Wachsende Kritik an der Kanzlerin Merkel und die bösen Buben

Ein Tabu bricht: Bislang schien Angela Merkel unangreifbar, doch fast 100 Tage nach dem Start von Schwarz-Gelb wächst auch in der Union die Kritik am präsidialen Stil der Kanzlerin - und die wirklich schweren Zeiten stehen ihr noch bevor.
Von Christoph Schwennicke
Kanzlerin Merkel: Der Schutzburg beraubt

Kanzlerin Merkel: Der Schutzburg beraubt

Foto: ddp

Berlin - Bald sind es hundert Tage, die Angela Merkel das Land in einer neuen Koalition aus Union und FDP regiert. Und was erst in den Nebeln des Neuanfangs lag, zeichnet sich zunehmend klarer in den Konturen ab: Angela Merkel geht es wie der unvergessenen Judy Garland als Dorothy im "Zauberer von Oz", deren Haus im Mittleren Westen in die Lüfte getragen wird und die sich in einer anderen Welt wiederfindet. "We're not in Kansas anymore!" ruft sie aus, als sie aus dem Fenster schaut und nach einiger Zeit feststellt, dass sie in der Märchenwelt von Munchkinland gelandet ist, bei bezaubernden Munchkins, aber auch bei einer bösen Hexe.

Die neue Welt der Angela Merkel ist keine schöne neue Welt. Sie ist vielleicht keine Welt voller Hexen, aber voller bösen Buben. Merkel ist ihrer Schutzburg, der Großen Koalition, beraubt. Die Große Koalition bot der Kanzlerin drei große Vorteile:

  • Erstens hatte sie es mit vier bis fünf sehr guten und sehr erfahrenen Spitzenpolitikern der SPD zu tun, die über Regierungserfahrung verfügten, über den Schaumkronen der tosenden SPD solide Politik mit ihr machten und Absprachen einhielten. Das galt für die Schlüsselminister Peer Steinbrück, Frank-Walter Steinmeier und Ulla Schmidt ebenso wie für die jeweiligen SPD-Vorsitzenden. Ja, selbst auf Bärbeiß Peter Struck, der sie für ihre Führungsschwäche verhöhnte und sich einen Gerhard Schröder zurückwünschte, selbst auf ihn und seine solide Zusammenarbeit mit dem Kollegen Volker Kauder konnte sie sich immer verlassen. Das ist ein erster Unterschied zu jetzt.
  • Zweitens bot ihr die SPD ein breites Kreuz, hinter dem sie sich vor ihren eigenen Leuten jederzeit prima verstecken konnte. Gab es ein Thema, bei dem sie eine Meinung hatte, die von der ihrer Leute abwich, konnte sie treuherzig die Augen aufschlagen, in Richtung SPD zeigen und wie der Fischer im Märchen seufzen: Ich würde ja gerne, "aber meine Frau, die Ilsebill, die will nicht, als ich wohl will!"
  • Drittens handelte es sich bei aller allgemeinen Zerfledderung bei der SPD immer noch um eine eindeutige Volkspartei, die nicht das Partikularinteresse, sondern, pathetisch gesagt, ebenso wie die Union das Gemeinwohl im Blick hatte. Jedenfalls viel mehr als die FDP, die sich binnen weniger Wochen als beinahe schamlos offen agierende Klientelpartei entpuppt.

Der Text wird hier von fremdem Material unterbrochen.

-- ==== Sys2Proof/Decode.lean ====
section
/-!
DEFINITION. The words of commands.  The device takes commands by registers, messages and pins, and its table gives no row any bits:
no word spells a command.
-/
namespace Sys2Proof

/-- The command that a word spells by the table's bits: none, since no row has bits. -/
def decodeTableWord (_nbits _w : Nat) : Option Instr := none

end Sys2Proof
end

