-- ==== Sys2Proof/Machine/RegTable.lean ====
section
/-!
DEFINITION. The register table of R528-R530 and of every chapter's register tables: one row per register name, with its
base address, the index counts and strides of R530, and its fields as the chapter lists them (bits, access code of R11,
reset value of R10, paths of R13, and the encodings that are not reserved, R12).  A field's `legal` list is empty when
every encoding is legal.  Rows whose reset value depends on the index carry it in `ovr`.
-/
namespace Sys2Proof.Machine

/-- Registers TSQ_TICK to TSQ_PROOFc (02_tick_and_ordering.md; R61). -/
def regsTSQ0 : List RegRow := [
  ⟨"TSQ_TICK", 0x20000000, [],
    [⟨"TICK", 0, 32, .ro, 0, 14, []⟩],
    []⟩,
  ⟨"TSQ_TICKHI", 0x20000004, [],
    [⟨"TICKHI", 0, 32, .ro, 0, 14, []⟩],
    []⟩,
  ⟨"TSQ_CTL", 0x20000008, [],
    [⟨"OVRLIM", 0, 8, .rwl, 8, 1, [(1, 0xFF)]⟩, ⟨"REALIGN", 8, 1, .rwl, 1, 1, []⟩],
    []⟩,
  ⟨"TSQ_STAT", 0x2000000C, [],
    [⟨"PLAN_OK", 0, 1, .ro, 0, 14, []⟩, ⟨"ALIGNING", 1, 1, .ro, 0, 14, []⟩, ⟨"STEPPED", 2, 1, .w1c, 0, 14, []⟩, ⟨"SLOTS", 8, 6, .ro, 0, 14, []⟩],
    []⟩,
  ⟨"TSQ_LEN", 0x20000010, [],
    [⟨"CYCLES", 0, 16, .ro, 0x7A12, 14, []⟩],
    []⟩,
  ⟨"TSQ_STEPOFS", 0x20000014, [],
    [⟨"OFS", 0, 32, .ro, 0, 14, []⟩],
    []⟩,
  ⟨"TSQ_SLOTAn", 0x20000100, [(48, 8)],
    [⟨"EXEC", 0, 8, .ro, 0, 14, []⟩, ⟨"TASK", 8, 8, .ro, 0, 14, []⟩, ⟨"PEXP", 16, 4, .ro, 0, 14, []⟩],
    []⟩,
  ⟨"TSQ_SLOTBn", 0x20000104, [(48, 8)],
    [⟨"PHASE", 0, 10, .ro, 0, 14, []⟩, ⟨"BUDGET", 16, 16, .ro, 0, 14, []⟩],
    []⟩,
  ⟨"TSQ_OVRn", 0x20000300, [(48, 4)],
    [⟨"CUTS", 0, 16, .w1cField, 0, 14, []⟩, ⟨"PEAK", 16, 16, .ro, 0, 14, []⟩],
    []⟩,
  ⟨"TSQ_PROOFc", 0x20000400, [(32, 4)],
    [⟨"WORST", 0, 16, .ro, 0, 14, []⟩, ⟨"RES", 16, 10, .ro, 0, 14, []⟩],
    []⟩]

/-- Registers BNK_CTLn to BNK_FAULT (01_architecture.md; R35). -/
def regsBNK0 : List RegRow := [
  ⟨"BNK_CTLn", 0x20010000, [(48, 4)],
    [⟨"OWNER", 0, 5, .rw, 0, 9, [(0, 0xE)]⟩, ⟨"PWR", 8, 2, .rw, 0, 9, [(0, 2)]⟩],
    [(0x20010000, 1), (0x20010004, 1), (0x20010008, 2), (0x2001000C, 2), (0x20010010, 3), (0x20010014, 3), (0x20010018, 4), (0x2001001C, 4), (0x20010020, 5), (0x20010024, 5), (0x20010028, 5), (0x2001002C, 5), (0x20010030, 5), (0x20010034, 5), (0x20010038, 5), (0x2001003C, 5), (0x20010040, 5), (0x20010044, 5), (0x20010048, 5), (0x2001004C, 5), (0x20010050, 5), (0x20010054, 5), (0x20010058, 5), (0x2001005C, 5), (0x20010060, 5), (0x20010064, 5), (0x20010068, 5), (0x2001006C, 5), (0x20010070, 5), (0x20010074, 5), (0x20010078, 5), (0x2001007C, 5), (0x20010080, 6), (0x20010084, 6), (0x20010088, 6), (0x2001008C, 6), (0x20010090, 6), (0x20010094, 6), (0x20010098, 6), (0x2001009C, 6), (0x200100A0, 8), (0x200100A4, 8), (0x200100A8, 8), (0x200100AC, 8), (0x200100B0, 9), (0x200100B4, 0xA), (0x200100B8, 0xA), (0x200100BC, 0xA)]⟩,
  ⟨"BNK_STATn", 0x20010100, [(48, 4)],
    [⟨"READY", 0, 1, .ro, 0, 14, []⟩, ⟨"CORR", 4, 8, .w1cField, 0, 14, []⟩, ⟨"UNCORR", 12, 4, .w1cField, 0, 14, []⟩, ⟨"WCOLL", 16, 8, .w1cField, 0, 12, []⟩, ⟨"PASSES", 24, 8, .ro, 0, 14, []⟩],
    []⟩,
  ⟨"BNK_SCRUB", 0x20010200, [],
    [⟨"LINES", 0, 4, .rwl, 1, 1, [(1, 0xF)]⟩],
    []⟩,
  ⟨"BNK_ERRADDR", 0x20010204, [],
    [⟨"LINE", 5, 20, .ro, 0, 14, []⟩, ⟨"VALID", 31, 1, .w1c, 0, 14, []⟩],
    []⟩,
  ⟨"BNK_FAULT", 0x20010208, [],
    [⟨"BANK", 0, 6, .ro, 0, 14, []⟩, ⟨"AGENT", 8, 5, .ro, 0, 14, []⟩, ⟨"COUNT", 16, 12, .ro, 0, 14, []⟩, ⟨"VALID", 31, 1, .w1c, 0, 14, []⟩],
    []⟩]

Die neuen äußeren Umstände, in denen sich Angela Merkel nun befindet, wirken sich auch aus auf ihre innerparteiliche Machtposition. Mit einem Mal wirkt die Kanzlerin nicht mehr so stark wie vorher. Manche fragen sich schon, ob man sie bisher womöglich eher überschätzt als unterschätzt hat.

Politik ist ein archaisches Instinktgeschäft. Innerparteiliche Kritiker merken, dass ein Tabu gebrochen ist oder dabei ist zu brechen. Früher gab es das Tabu, dass sich niemand in der Union offen gegen Merkel stellt, und es gab Josef Schlarmann. Schlarmann, Chef der CDU-Mittelstandsvereinigung, war über viele Jahre der einzige, der sich wieder und wieder traute, Merkel Widerworte zu geben. Er war in seiner Einsamkeit und seinem zur Rolle erstarrten Handeln und Reden aber relativ ungefährlich für die Kanzlerparteichefin.

Offen, direkt, konfrontativ, streitlustig

Inzwischen gibt es neben Josef Schlarmann noch Erika Steinbach und Martin Lohmann. Erika Steinbach hat mit Merkel dem Kampf um ihren Sitz im Beirat der Vertriebenenstiftung aufgenommen. Deren Versuch, ein Doppelspiel über die Bande der FDP zu spielen, wird durch die Beharrlichkeit von Frau Steinbach zunehmend entlarvt.

Martin Lohmann, Sprecher des von ihm maßgeblich initiierten Arbeitskreises Engagierter Katholiken in der CDU (AEK), zwingt Merkel dazu, über das C, das christlich Konservative in der CDU, zu sprechen.

Man muss weder die Ansichten von Herrn Lohmann noch die Unbeirrbarkeit von Frau Steinbach teilen oder für richtig halten. Aber fest steht, dass sich in der CDU eine Art von säkularer Aufklärung abspielt und die Unzufriedenen den Mut aufbringen, sich ihres eigenen Verstandes zu bedienen: offen, direkt, konfrontativ, streitlustig. Bisher gab es in der Union nur ab und an das vergiftete Kompliment des einen oder anderen Ministerpräsidenten. Diese verdruckste Kritik war schon die höchste Form der innerparteilichen Auseinandersetzung.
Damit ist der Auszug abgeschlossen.